EXERCISE GOAL:
Below is a listing from which only part is wanted; return exactly the lines from the one with "-- ==== Sys2Proof/Machine/Reports.lean" up to and including the one with "encoder and payout".

DATA EXCERPTS:
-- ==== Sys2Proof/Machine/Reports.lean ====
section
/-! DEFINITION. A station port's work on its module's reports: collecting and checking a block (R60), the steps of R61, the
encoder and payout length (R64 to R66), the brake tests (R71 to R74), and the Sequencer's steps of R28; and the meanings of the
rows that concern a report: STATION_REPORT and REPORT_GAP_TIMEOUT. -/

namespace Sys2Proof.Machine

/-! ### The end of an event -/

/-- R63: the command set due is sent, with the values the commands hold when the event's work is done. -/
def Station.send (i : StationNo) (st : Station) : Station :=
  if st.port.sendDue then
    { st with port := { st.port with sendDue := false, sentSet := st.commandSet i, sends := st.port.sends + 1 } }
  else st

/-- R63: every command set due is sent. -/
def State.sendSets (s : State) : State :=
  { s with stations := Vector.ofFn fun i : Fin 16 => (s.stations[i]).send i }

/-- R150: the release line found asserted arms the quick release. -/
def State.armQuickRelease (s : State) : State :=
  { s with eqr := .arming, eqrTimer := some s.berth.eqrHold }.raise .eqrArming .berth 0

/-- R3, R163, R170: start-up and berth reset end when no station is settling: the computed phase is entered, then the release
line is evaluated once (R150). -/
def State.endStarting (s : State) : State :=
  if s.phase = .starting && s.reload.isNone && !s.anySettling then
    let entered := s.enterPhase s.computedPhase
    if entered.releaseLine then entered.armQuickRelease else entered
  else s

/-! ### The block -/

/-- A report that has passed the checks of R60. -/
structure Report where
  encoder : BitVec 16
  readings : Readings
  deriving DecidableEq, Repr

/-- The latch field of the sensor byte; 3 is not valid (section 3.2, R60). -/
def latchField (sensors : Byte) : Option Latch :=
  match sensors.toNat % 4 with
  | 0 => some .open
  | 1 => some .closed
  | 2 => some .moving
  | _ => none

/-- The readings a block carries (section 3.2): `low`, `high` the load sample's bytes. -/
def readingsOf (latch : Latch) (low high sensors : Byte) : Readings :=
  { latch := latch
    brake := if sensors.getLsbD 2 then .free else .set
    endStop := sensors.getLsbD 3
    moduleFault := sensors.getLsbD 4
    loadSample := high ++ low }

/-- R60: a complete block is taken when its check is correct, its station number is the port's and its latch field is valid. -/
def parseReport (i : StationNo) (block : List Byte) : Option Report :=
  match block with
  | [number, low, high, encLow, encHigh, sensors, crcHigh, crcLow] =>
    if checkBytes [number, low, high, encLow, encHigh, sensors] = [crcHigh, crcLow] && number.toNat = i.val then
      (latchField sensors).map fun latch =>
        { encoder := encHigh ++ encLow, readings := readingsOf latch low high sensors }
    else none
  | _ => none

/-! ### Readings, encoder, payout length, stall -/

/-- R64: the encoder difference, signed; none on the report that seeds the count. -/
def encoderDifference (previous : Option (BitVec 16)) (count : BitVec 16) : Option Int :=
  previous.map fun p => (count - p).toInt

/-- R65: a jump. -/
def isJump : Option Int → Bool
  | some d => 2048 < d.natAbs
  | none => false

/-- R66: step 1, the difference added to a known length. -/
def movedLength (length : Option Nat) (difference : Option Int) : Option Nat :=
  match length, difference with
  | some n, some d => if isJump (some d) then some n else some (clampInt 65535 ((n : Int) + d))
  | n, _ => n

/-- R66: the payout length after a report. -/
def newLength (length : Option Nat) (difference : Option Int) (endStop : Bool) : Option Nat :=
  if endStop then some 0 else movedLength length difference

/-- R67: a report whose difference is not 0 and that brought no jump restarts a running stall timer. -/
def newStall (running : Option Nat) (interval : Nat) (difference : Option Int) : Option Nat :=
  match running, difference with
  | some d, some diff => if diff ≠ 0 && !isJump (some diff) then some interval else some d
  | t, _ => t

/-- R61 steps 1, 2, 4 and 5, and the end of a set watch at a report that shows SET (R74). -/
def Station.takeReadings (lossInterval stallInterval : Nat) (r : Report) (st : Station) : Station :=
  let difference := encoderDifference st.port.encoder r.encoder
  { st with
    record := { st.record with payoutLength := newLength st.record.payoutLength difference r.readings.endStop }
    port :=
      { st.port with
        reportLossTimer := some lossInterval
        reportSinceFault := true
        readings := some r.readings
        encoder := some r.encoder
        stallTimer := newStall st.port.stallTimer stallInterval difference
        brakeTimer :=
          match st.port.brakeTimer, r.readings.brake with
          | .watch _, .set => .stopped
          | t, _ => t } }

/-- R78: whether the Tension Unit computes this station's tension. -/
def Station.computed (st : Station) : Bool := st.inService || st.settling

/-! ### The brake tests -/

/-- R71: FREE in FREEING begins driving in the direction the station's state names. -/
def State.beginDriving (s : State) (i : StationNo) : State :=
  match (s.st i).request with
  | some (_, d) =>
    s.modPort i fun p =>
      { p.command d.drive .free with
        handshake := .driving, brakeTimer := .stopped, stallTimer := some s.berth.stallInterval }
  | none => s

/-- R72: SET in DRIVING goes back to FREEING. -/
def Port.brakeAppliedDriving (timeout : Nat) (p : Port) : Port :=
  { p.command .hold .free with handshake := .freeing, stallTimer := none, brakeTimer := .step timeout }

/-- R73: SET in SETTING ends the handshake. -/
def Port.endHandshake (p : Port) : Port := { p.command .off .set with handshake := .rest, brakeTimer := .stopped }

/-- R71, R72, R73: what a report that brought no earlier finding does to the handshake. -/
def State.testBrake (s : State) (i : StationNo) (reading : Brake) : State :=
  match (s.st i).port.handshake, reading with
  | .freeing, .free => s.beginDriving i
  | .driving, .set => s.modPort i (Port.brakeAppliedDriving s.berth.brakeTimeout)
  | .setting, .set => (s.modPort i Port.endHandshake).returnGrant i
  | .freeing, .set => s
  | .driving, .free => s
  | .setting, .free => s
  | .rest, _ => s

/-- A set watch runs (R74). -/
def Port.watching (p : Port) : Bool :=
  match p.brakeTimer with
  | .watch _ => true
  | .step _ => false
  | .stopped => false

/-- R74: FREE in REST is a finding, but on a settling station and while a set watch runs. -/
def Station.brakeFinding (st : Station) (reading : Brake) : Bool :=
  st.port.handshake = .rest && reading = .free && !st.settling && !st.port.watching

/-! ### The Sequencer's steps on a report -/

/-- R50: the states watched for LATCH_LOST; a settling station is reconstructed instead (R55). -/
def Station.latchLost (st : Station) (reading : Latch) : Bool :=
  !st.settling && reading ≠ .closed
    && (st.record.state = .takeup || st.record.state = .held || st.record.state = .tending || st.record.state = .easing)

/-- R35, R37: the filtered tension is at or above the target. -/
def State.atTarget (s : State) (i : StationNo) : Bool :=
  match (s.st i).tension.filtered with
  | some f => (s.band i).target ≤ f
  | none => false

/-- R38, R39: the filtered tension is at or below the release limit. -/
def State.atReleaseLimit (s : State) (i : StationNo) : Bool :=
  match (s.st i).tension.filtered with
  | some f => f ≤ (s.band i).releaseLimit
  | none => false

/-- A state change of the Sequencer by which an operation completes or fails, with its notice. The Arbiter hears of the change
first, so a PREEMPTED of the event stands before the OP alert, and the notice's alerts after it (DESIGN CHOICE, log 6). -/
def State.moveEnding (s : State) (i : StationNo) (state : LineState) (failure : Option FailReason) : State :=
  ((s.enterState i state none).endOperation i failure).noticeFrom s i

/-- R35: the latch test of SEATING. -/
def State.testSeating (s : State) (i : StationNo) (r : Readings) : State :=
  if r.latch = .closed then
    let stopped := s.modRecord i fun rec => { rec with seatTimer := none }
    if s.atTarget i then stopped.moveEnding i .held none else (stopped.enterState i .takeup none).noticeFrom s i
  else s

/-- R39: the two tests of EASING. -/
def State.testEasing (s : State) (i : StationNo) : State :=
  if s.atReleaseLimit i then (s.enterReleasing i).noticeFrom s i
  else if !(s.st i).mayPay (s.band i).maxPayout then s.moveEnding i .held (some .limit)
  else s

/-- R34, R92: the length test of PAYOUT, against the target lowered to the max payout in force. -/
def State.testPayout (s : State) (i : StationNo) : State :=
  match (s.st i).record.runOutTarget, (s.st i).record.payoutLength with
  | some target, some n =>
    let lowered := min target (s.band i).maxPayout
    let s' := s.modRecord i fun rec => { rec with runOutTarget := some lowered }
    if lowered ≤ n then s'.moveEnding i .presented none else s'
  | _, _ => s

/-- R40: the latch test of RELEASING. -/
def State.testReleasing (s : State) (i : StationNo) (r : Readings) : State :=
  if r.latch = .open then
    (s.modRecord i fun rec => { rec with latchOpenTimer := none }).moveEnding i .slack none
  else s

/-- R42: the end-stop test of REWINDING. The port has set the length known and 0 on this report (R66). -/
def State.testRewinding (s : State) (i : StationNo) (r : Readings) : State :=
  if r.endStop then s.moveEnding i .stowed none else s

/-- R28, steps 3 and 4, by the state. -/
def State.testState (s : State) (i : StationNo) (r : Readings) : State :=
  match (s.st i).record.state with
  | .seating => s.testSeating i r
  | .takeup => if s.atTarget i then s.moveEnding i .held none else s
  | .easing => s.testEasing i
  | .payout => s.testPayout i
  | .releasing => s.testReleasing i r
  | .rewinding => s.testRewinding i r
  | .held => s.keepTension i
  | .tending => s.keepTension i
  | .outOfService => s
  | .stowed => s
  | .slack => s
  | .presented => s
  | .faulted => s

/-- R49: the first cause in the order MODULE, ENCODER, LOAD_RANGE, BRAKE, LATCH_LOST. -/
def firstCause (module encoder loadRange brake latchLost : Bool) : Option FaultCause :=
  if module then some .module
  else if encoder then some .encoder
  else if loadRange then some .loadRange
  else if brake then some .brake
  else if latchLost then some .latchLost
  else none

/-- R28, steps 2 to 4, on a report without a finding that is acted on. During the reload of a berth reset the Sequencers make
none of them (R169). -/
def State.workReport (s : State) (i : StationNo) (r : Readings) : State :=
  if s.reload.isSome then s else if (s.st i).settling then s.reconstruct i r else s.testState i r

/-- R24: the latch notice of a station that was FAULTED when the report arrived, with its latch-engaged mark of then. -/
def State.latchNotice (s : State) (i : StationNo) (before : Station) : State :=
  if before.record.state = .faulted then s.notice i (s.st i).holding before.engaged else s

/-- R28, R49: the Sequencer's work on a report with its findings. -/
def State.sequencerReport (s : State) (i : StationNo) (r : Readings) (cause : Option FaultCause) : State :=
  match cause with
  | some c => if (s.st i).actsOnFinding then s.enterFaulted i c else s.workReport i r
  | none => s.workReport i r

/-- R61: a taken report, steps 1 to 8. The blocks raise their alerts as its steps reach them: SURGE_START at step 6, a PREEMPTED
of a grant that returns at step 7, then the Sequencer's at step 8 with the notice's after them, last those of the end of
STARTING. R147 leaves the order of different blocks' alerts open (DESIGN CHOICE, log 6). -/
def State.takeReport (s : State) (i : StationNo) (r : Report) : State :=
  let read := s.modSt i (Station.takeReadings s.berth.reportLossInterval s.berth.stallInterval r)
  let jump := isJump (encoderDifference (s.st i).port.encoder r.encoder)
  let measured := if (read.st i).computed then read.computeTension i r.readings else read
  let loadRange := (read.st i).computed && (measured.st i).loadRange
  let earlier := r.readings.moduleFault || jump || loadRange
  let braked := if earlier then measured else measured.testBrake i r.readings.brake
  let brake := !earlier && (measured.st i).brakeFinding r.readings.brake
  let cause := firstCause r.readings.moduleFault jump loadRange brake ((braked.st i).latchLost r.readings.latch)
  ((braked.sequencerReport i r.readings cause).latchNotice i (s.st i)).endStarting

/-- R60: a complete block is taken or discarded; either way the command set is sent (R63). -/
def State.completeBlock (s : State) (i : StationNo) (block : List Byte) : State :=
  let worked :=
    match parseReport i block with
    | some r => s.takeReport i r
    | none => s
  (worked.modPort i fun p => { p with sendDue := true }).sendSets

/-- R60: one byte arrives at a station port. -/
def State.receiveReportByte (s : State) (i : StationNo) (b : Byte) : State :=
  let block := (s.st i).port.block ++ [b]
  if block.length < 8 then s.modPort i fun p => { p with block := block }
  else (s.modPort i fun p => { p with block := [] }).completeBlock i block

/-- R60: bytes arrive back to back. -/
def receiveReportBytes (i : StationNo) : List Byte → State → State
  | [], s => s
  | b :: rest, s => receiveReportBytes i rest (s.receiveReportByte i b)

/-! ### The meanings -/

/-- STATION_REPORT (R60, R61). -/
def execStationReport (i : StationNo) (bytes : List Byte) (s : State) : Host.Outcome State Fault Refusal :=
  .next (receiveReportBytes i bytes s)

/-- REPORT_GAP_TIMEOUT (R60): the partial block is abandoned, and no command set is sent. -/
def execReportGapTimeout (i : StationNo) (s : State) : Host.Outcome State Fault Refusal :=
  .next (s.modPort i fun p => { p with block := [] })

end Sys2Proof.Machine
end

==

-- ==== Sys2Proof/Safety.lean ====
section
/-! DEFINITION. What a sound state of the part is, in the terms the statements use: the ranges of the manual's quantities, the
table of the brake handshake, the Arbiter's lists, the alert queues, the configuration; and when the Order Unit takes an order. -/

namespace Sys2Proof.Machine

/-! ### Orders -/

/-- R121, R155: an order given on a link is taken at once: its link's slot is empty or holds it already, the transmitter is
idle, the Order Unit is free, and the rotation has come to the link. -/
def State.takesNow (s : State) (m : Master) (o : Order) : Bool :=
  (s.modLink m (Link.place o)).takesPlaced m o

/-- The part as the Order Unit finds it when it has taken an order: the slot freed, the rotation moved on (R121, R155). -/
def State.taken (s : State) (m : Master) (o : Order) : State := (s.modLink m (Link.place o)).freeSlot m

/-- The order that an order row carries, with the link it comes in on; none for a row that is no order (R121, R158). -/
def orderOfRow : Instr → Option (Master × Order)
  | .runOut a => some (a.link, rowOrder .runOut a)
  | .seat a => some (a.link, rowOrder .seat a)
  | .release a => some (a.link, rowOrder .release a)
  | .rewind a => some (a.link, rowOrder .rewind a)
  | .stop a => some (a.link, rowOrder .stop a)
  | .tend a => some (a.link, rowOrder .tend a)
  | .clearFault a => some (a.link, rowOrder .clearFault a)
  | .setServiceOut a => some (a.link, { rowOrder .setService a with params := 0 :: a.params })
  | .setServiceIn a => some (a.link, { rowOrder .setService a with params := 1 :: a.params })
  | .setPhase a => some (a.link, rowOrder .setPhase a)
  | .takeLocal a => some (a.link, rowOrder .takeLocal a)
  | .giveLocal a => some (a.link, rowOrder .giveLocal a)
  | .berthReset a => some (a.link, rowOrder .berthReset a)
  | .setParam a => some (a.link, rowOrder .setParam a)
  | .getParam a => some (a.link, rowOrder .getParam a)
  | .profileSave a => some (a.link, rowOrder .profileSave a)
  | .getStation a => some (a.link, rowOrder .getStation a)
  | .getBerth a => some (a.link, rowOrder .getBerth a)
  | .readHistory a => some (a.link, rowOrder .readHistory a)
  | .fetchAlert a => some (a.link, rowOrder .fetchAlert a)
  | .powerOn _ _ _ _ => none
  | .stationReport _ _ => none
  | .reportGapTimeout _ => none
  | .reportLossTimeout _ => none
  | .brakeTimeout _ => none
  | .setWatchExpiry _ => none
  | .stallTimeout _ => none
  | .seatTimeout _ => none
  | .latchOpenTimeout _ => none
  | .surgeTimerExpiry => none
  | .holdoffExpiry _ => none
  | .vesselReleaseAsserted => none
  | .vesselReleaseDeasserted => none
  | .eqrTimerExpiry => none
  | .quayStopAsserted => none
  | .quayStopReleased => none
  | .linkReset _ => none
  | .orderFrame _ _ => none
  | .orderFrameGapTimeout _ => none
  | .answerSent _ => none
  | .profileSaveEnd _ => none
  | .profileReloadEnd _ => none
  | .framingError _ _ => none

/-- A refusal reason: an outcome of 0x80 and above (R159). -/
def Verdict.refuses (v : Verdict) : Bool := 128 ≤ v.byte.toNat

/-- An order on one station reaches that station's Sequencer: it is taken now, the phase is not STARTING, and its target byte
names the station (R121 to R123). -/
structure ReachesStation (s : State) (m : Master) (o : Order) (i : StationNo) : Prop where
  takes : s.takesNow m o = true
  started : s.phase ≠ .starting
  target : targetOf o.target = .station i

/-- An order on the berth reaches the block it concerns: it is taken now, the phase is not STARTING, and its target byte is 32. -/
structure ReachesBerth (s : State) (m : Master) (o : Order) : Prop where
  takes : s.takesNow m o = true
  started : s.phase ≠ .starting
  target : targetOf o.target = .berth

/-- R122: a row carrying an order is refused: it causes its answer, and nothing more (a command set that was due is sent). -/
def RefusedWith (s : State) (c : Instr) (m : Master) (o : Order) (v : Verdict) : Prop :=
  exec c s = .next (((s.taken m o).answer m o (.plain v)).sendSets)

OUTPUT OF THE TASK:
-- ==== Sys2Proof/Machine/Reports.lean ====
section
/-! DEFINITION. A station port's work on its module's reports: collecting and checking a block (R60), the steps of R61, the
encoder and payout length (R64 to R66), the brake tests (R71 to R74), and the Sequencer's steps of R28; and the meanings of the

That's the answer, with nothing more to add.